-- INSTRUCTIONS FOR THE TASK --
Please set down every entry below exactly as given.

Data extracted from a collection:
•••

-- ==== Sys2Proof/Machine/Conv.lean ====
section
/-! DEFINITION. CONV and the tensor rearrangements (spec/09): windows, passes, phases, the weight block, SPACE2DEPTH,
DEPTH2SPACE and TCONV_PREP. -/

namespace Sys2Proof.Machine

/-- n rounded up to a multiple of 64. -/
def up64 (n : Nat) : Nat := (n + 63) / 64 * 64

/-- The shape of a CONV, from its parameters (R190, R193, R197, R199). -/
structure ConvShape where
  groups : Nat
  ih : Nat
  iw : Nat
  cin : Nat
  cout : Nat
  kh : Nat
  kw : Nat
  sh : Nat
  sw : Nat
  dh : Nat
  dw : Nat
  pt : Nat
  pb : Nat
  pl : Nat
  pr : Nat
  transposed : Bool

/-- The shape an op record gives. -/
def convShape (p : List Byte) : ConvShape :=
  { groups := u16 p 6, ih := u16 p 8, iw := u16 p 10, cin := u16 p 12, cout := u16 p 14, kh := u8 p 16, kw := u8 p 17,
    sh := u8 p 18, sw := u8 p 19, dh := u8 p 20, dw := u8 p 21, pt := u8 p 22, pb := u8 p 23, pl := u8 p 24, pr := u8 p 25,
    transposed := (u8 p 3).testBit 0 }

/-- Channels of a group, in and out. -/
def ConvShape.gi (c : ConvShape) : Nat := c.cin / c.groups
def ConvShape.go (c : ConvShape) : Nat := c.cout / c.groups
/-- Output rows and columns (R190, R197). -/
def ConvShape.oh (c : ConvShape) : Nat :=
  if c.transposed then (c.ih - 1) * c.sh + c.kh - c.pt - c.pb
  else (c.ih + c.pt + c.pb - c.dh * (c.kh - 1) - 1) / c.sh + 1
def ConvShape.ow (c : ConvShape) : Nat :=
  if c.transposed then (c.iw - 1) * c.sw + c.kw - c.pl - c.pr
  else (c.iw + c.pl + c.pr - c.dw * (c.kw - 1) - 1) / c.sw + 1
/-- Phases (R197). -/
def ConvShape.phases (c : ConvShape) : Nat := if c.transposed then c.sh * c.sw else 1

/-- The first output index of a phase along an axis: (o + pad) mod stride = r. -/
def phaseFirst (stride pad r : Nat) : Nat := (r + stride * (pad + 1) - pad) % stride
/-- The number of outputs of a phase along an axis. -/
def phaseCount (n stride first : Nat) : Nat := if first < n then (n - 1 - first) / stride + 1 else 0
/-- The taps of a phase along an axis, in K order (R190, R197). -/
def phaseTaps (transposed : Bool) (k stride r : Nat) : List Nat :=
  if transposed then ((List.range k).filter (· % stride == r)).reverse else List.range k

/-- What one phase of a CONV works on: its first outputs, output counts and taps along each axis. -/
structure ConvPhase where
  oy0 : Nat
  ox0 : Nat
  ny : Nat
  nx : Nat
  kys : List Nat
  kxs : List Nat

/-- A phase of a shape. -/
def ConvShape.phase (c : ConvShape) (ph : Nat) : ConvPhase :=
  if c.transposed then
    let ry := ph / c.sw
    let rx := ph % c.sw
    let oy0 := phaseFirst c.sh c.pt ry
    let ox0 := phaseFirst c.sw c.pl rx
    { oy0 := oy0, ox0 := ox0, ny := phaseCount c.oh c.sh oy0, nx := phaseCount c.ow c.sw ox0,
      kys := phaseTaps true c.kh c.sh ry, kxs := phaseTaps true c.kw c.sw rx }
  else { oy0 := 0, ox0 := 0, ny := c.oh, nx := c.ow, kys := List.range c.kh, kxs := List.range c.kw }

/-- Rows of A in a phase. -/
def ConvPhase.rows (p : ConvPhase) : Nat := p.ny * p.nx
/-- The passes of a phase: tap indices along each axis, seven at a time, row-major (R196). -/
def ConvPhase.passes (p : ConvPhase) : List (List Nat × List Nat) :=
  let ys := chunksOf 7 p.kys.length (List.range p.kys.length)
  let xs := chunksOf 7 p.kxs.length (List.range p.kxs.length)
  ys.flatMap fun y => xs.map fun x => (y, x)

/-- Groups per output tile (R193). -/
def ConvShape.perTile (c : ConvShape) : Nat := if c.go ≤ 16 then min (48 / c.go) c.groups else 1
/-- Output tiles (R193). -/
def ConvShape.tiles (c : ConvShape) : Nat :=
  if c.go ≤ 16 then cdiv c.groups c.perTile else c.groups * cdiv c.go 48
/-- A tile's first column, columns, first input channel and input channels (R193). -/
def ConvShape.tile (c : ConvShape) (t : Nat) : Nat × Nat × Nat × Nat :=
  if c.go ≤ 16 then
    let g0 := t * c.perTile
    let n := min c.perTile (c.groups - g0)
    (g0 * c.go, n * c.go, g0 * c.gi, n * c.gi)
  else
    let nt := cdiv c.go 48
    let g := t / nt
    (g * c.go + 48 * (t % nt), min 48 (c.go - 48 * (t % nt)), g * c.gi, c.gi)
/-- The tile a column lies in. -/
def ConvShape.tileOf (c : ConvShape) (col : Nat) : Nat :=
  if c.go ≤ 16 then col / (c.perTile * c.go) else col / c.go * cdiv c.go 48 + col % c.go / 48

/-- The elements of a column in a phase's sub-block. -/
def ConvShape.colK (c : ConvShape) (ph : Nat) : Nat := (c.phase ph).kys.length * (c.phase ph).kxs.length * c.gi

/-- The offsets of the parts of a weight block (R191, R197; for several phases the parts hold them in order, log 23):
columns of each phase, metadata, scales, COLSCALE, BIAS. -/
structure ConvBlock where
  cols : List Nat
  metaPl : List Nat
  scales : List Nat
  colScale : Nat
  bias : Nat
  strides : List Nat

/-- Running sums from a start. -/
def sumsFrom (start : Nat) : List Nat → List Nat
  | [] => []
  | x :: r => start :: sumsFrom (start + x) r

/-- The layout of a shape's weight block. -/
def ConvShape.block (c : ConvShape) (wf : Nat) (sparse : Bool) : ConvBlock :=
  let phs := List.range c.phases
  let strides := phs.map fun ph => up64 (elemBytes wf (if sparse then c.colK ph / 2 else c.colK ph))
  let colsSz := strides.map (c.cout * ·)
  let metaAt := up64 colsSz.sum
  let metaSz := phs.map fun ph => if sparse then c.cout * cdiv (c.colK ph) 8 else 0
  let scAt := up64 (metaAt + metaSz.sum)
  let scSz := phs.map fun ph => if isMx wf then c.cout * (c.colK ph / 32) else 0
  let csAt := up64 (scAt + scSz.sum)
  { cols := sumsFrom 0 colsSz, metaPl := sumsFrom metaAt metaSz, scales := sumsFrom scAt scSz, colScale := csAt
    bias := up64 (csAt + 4 * c.cout), strides := strides }

/-- The phase and the index in it of a pair (R194, R197): phases in order, in each tile by tile and chunk by chunk. -/
def ConvShape.pairAt (c : ConvShape) : Nat → Nat → Nat → Nat × Nat
  | 0, ph, u => (ph, u)
  | n + 1, ph, u =>
    let k := c.tiles * cdiv (c.phase ph).rows 512
    if u < k then (ph, u) else c.pairAt n (ph + 1) (u - k)

/-- All pairs of a shape. -/
def ConvShape.pairs (c : ConvShape) : Nat :=
  ((List.range c.phases).map fun ph => c.tiles * cdiv (c.phase ph).rows 512).sum

/-- The k-tiles of a phase for a tile: each pass begins a new one (R194). -/
def ConvShape.ktiles (c : ConvShape) (ph t kt : Nat) : List ((List Nat × List Nat) × Nat) :=
  (c.phase ph).passes.flatMap fun p =>
    (List.range (cdiv (p.1.length * p.2.length * (c.tile t).2.2.2) kt)).map fun i => (p, i)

•••

-- ANSWER FOR THIS EXERCISE --
-- ==== Sys2Proof/Machine/Conv.lean ====
section
/-! DEFINITION. CONV and the tensor rearrangements (spec/09): windows, passes, phases, the weight block, SPACE2DEPTH,
DEPTH2SPACE and TCONV_PREP. -/

namespace Sys2Proof.Machine

/-- n rounded up to a multiple of 64. -/
def up64 (n : Nat) : Nat := (n + 63) / 64 * 64

/-- The shape of a CONV, from its parameters (R190, R193, R197, R199). -/
structure ConvShape where
  groups : Nat
  ih : Nat
  iw : Nat
  cin : Nat
  cout : Nat
  kh : Nat
  kw : Nat
  sh : Nat
  sw : Nat
  dh : Nat
  dw : Nat
  pt : Nat
  pb : Nat
  pl : Nat
  pr : Nat
  transposed : Bool

/-- The shape an op record gives. -/
def convShape (p : List Byte) : ConvShape :=
  { groups := u16 p 6, ih := u16 p 8, iw := u16 p 10, cin := u16 p 12, cout := u16 p 14, kh := u8 p 16, kw := u8 p 17,
    sh := u8 p 18, sw := u8 p 19, dh := u8 p 20, dw := u8 p 21, pt := u8 p 22, pb := u8 p 23, pl := u8 p 24, pr := u8 p 25,
    transposed := (u8 p 3).testBit 0 }

/-- Channels of a group, in and out. -/
def ConvShape.gi (c : ConvShape) : Nat := c.cin / c.groups
def ConvShape.go (c : ConvShape) : Nat := c.cout / c.groups
/-- Output rows and columns (R190, R197). -/
def ConvShape.oh (c : ConvShape) : Nat :=
  if c.transposed then (c.ih - 1) * c.sh + c.kh - c.pt - c.pb
  else (c.ih + c.pt + c.pb - c.dh * (c.kh - 1) - 1) / c.sh + 1
def ConvShape.ow (c : ConvShape) : Nat :=
  if c.transposed then (c.iw - 1) * c.sw + c.kw - c.pl - c.pr
  else (c.iw + c.pl + c.pr - c.dw * (c.kw - 1) - 1) / c.sw + 1
/-- Phases (R197). -/
def ConvShape.phases (c : ConvShape) : Nat := if c.transposed then c.sh * c.sw else 1

/-- The first output index of a phase along an axis: (o + pad) mod stride = r. -/
def phaseFirst (stride pad r : Nat) : Nat := (r + stride * (pad + 1) - pad) % stride
/-- The number of outputs of a phase along an axis. -/
def phaseCount (n stride first : Nat) : Nat := if first < n then (n - 1 - first) / stride + 1 else 0
/-- The taps of a phase along an axis, in K order (R190, R197). -/
def phaseTaps (transposed : Bool) (k stride r : Nat) : List Nat :=
  if transposed then ((List.range k).filter (· % stride == r)).reverse else List.range k

/-- What one phase of a CONV works on: its first outputs, output counts and taps along each axis. -/
structure ConvPhase where
  oy0 : Nat
  ox0 : Nat
  ny : Nat
  nx : Nat
  kys : List Nat
  kxs : List Nat

/-- A phase of a shape. -/
def ConvShape.phase (c : ConvShape) (ph : Nat) : ConvPhase :=
  if c.transposed then
    let ry := ph / c.sw
    let rx := ph % c.sw
    let oy0 := phaseFirst c.sh c.pt ry
    let ox0 := phaseFirst c.sw c.pl rx
    { oy0 := oy0, ox0 := ox0, ny := phaseCount c.oh c.sh oy0, nx := phaseCount c.ow c.sw ox0,
      kys := phaseTaps true c.kh c.sh ry, kxs := phaseTaps true c.kw c.sw rx }
  else { oy0 := 0, ox0 := 0, ny := c.oh, nx := c.ow, kys := List.range c.kh, kxs := List.range c.kw }

/-- Rows of A in a phase. -/
def ConvPhase.rows (p : ConvPhase) : Nat := p.ny * p.nx
/-- The passes of a phase: tap indices along each axis, seven at a time, row-major (R196). -/
def ConvPhase.passes (p : ConvPhase) : List (List Nat × List Nat) :=
  let ys := chunksOf 7 p.kys.length (List.range p.kys.length)
  let xs := chunksOf 7 p.kxs.length (List.range p.kxs.length)
  ys.flatMap fun y => xs.map fun x => (y, x)

/-- Groups per output tile (R193). -/
def ConvShape.perTile (c : ConvShape) : Nat := if c.go ≤ 16 then min (48 / c.go) c.groups else 1
/-- Output tiles (R193). -/
def ConvShape.tiles (c : ConvShape) : Nat :=
  if c.go ≤ 16 then cdiv c.groups c.perTile else c.groups * cdiv c.go 48
/-- A tile's first column, columns, first input channel and input channels (R193). -/
def ConvShape.tile (c : ConvShape) (t : Nat) : Nat × Nat × Nat × Nat :=
  if c.go ≤ 16 then
    let g0 := t * c.perTile
    let n := min c.perTile (c.groups - g0)
    (g0 * c.go, n * c.go, g0 * c.gi, n * c.gi)
  else
    let nt := cdiv c.go 48
    let g := t / nt
    (g * c.go + 48 * (t % nt), min 48 (c.go - 48 * (t % nt)), g * c.gi, c.gi)
/-- The tile a column lies in. -/
def ConvShape.tileOf (c : ConvShape) (col : Nat) : Nat :=
  if c.go ≤ 16 then col / (c.perTile * c.go) else col / c.go * cdiv c.go 48 + col % c.go / 48

/-- The elements of a column in a phase's sub-block. -/
def ConvShape.colK (c : ConvShape) (ph : Nat) : Nat := (c.phase ph).kys.length * (c.phase ph).kxs.length * c.gi

/-- The offsets of the parts of a weight block (R191, R197; for several phases the parts hold them in order, log 23):
columns of each phase, metadata, scales, COLSCALE, BIAS. -/
structure ConvBlock where
  cols : List Nat
  metaPl : List Nat
  scales : List Nat
  colScale : Nat
  bias : Nat
  strides : List Nat

/-- Running sums from a start. -/
def sumsFrom (start : Nat) : List Nat → List Nat
  | [] => []
  | x :: r => start :: sumsFrom (start + x) r

/-- The layout of a shape's weight block. -/
def ConvShape.block (c : ConvShape) (wf : Nat) (sparse : Bool) : ConvBlock :=
  let phs := List.range c.phases
  let strides := phs.map fun ph => up64 (elemBytes wf (if sparse then c.colK ph / 2 else c.colK ph))
  let colsSz := strides.map (c.cout * ·)
  let metaAt := up64 colsSz.sum
  let metaSz := phs.map fun ph => if sparse then c.cout * cdiv (c.colK ph) 8 else 0
  let scAt := up64 (metaAt + metaSz.sum)
  let scSz := phs.map fun ph => if isMx wf then c.cout * (c.colK ph / 32) else 0
  let csAt := up64 (scAt + scSz.sum)
  { cols := sumsFrom 0 colsSz, metaPl := sumsFrom metaAt metaSz, scales := sumsFrom scAt scSz, colScale := csAt
    bias := up64 (csAt + 4 * c.cout), strides := strides }

/-- The phase and the index in it of a pair (R194, R197): phases in order, in each tile by tile and chunk by chunk. -/
def ConvShape.pairAt (c : ConvShape) : Nat → Nat → Nat → Nat × Nat
  | 0, ph, u => (ph, u)
  | n + 1, ph, u =>
    let k := c.tiles * cdiv (c.phase ph).rows 512
    if u < k then (ph, u) else c.pairAt n (ph + 1) (u - k)

/-- All pairs of a shape. -/
def ConvShape.pairs (c : ConvShape) : Nat :=
  ((List.range c.phases).map fun ph => c.tiles * cdiv (c.phase ph).rows 512).sum

/-- The k-tiles of a phase for a tile: each pass begins a new one (R194). -/
def ConvShape.ktiles (c : ConvShape) (ph t kt : Nat) : List ((List Nat × List Nat) × Nat) :=
  (c.phase ph).passes.flatMap fun p =>
    (List.range (cdiv (p.1.length * p.2.length * (c.tile t).2.2.2) kt)).map fun i => (p, i)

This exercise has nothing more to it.